▶ [Prompt] Filter these entries, keeping only lines that hold the word "none".

▶ [Provided records]
-- ==== Sys2Proof/Machine/Operands.lean ====
section
/-! DEFINITION. The operand forms: addresses in the window, the value each register reads as, what a write
stores, and the response layouts (20_memory R61, R67; 30_encoding R101, R112; 40_register_primitives). -/

namespace Sys2Proof.Machine

/-- The address of a register, `BASE + OFF`, which does not wrap (00_scope R10, 20_memory R61,
40_register_primitives R128). -/
def regAddress (c : Config) (r : Reg) : Nat := c.base + r.offset.toNat

/-- The offset of an address in the 4 KiB window `BASE .. BASE + 0xFFF` (00_scope R10, 20_memory R61). -/
def windowOffset (c : Config) (addr : Nat) : Option (BitVec 12) :=
  if c.base ≤ addr ∧ addr ≤ c.base + 0xFFF then some (BitVec.ofNat 12 (addr - c.base)) else none

/-- The transaction word of a primitive at an address; none outside the window (30_encoding R91, R112). -/
def busTransaction (c : Config) (k : Kind) (addr : Nat) (data : Word) : Option TxnWord :=
  (windowOffset c addr).map fun off => packTxn k.code off data

/-- The value a register reads as, zero-extended (40_register_primitives R121 `value_of`; 46_observation
R216 to R221; 43_ring_buffer R178), for the registers whose read has no side effect. -/
def State.valueOf (s : State) : Reg → Option Word
  | .ibrd => some (s.ibrd.setWidth 32)
  | .fbrd => some (s.fbrd.setWidth 32)
  | .lcrh => some (s.lcrh.setWidth 32)
  | .cr => some (s.cr.setWidth 32)
  | .imsc => some (s.imsc.setWidth 32)
  | .baud => some s.baudRate
  | .status => some s.statusWord
  | .fill => some (s.count.setWidth 32)
  | .ptrs => some s.hc
  | .overrun => some s.overrunCount
  | .result => some s.lastResult
  | .dr | .rxpop | .close | .flush | .rxhadd | .rxhclr => none

/-- `stored_value(reg) <- value truncated to the register's width` (40_register_primitives R123), for the
registers with a stored value. -/
def State.storeReg (s : State) : Reg → Word → Option State
  | .ibrd, v => some { s with ibrd := v.setWidth 16 }
  | .fbrd, v => some { s with fbrd := v.setWidth 6 }
  | .lcrh, v => some { s with lcrh := v.setWidth 8 }
  | .cr, v => some { s with cr := v.setWidth 16 }
  | .imsc, v => some { s with imsc := v.setWidth 11 }
  | .dr, _ | .baud, _ | .close, _ | .status, _ | .fill, _ | .rxpop, _ | .flush, _ | .rxhadd, _
  | .rxhclr, _ | .ptrs, _ | .overrun, _ | .result, _ => none

/-- The response of a READ that finds a byte: VALID in bit 8, the byte below (43_ring_buffer R174). -/
def validWord (b : Byte) : Word := 0x00000100#32 ||| b.setWidth 32
/-- `rdata[8]` of a READ response (43_ring_buffer R174). -/
def validBit (w : Word) : Bool := w.getLsbD 8
/-- `rdata[7:0]`: where a data byte travels (20_memory R65). -/
def dataByte (w : Word) : Byte := w.extractLsb' 0 8

end Sys2Proof.Machine
end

▶ [Completed task]
  if c.base ≤ addr ∧ addr ≤ c.base + 0xFFF then some (BitVec.ofNat 12 (addr - c.base)) else none
/-- The transaction word of a primitive at an address; none outside the window (30_encoding R91, R112). -/
  | .dr | .rxpop | .close | .flush | .rxhadd | .rxhclr => none
  | .rxhclr, _ | .ptrs, _ | .overrun, _ | .result, _ => none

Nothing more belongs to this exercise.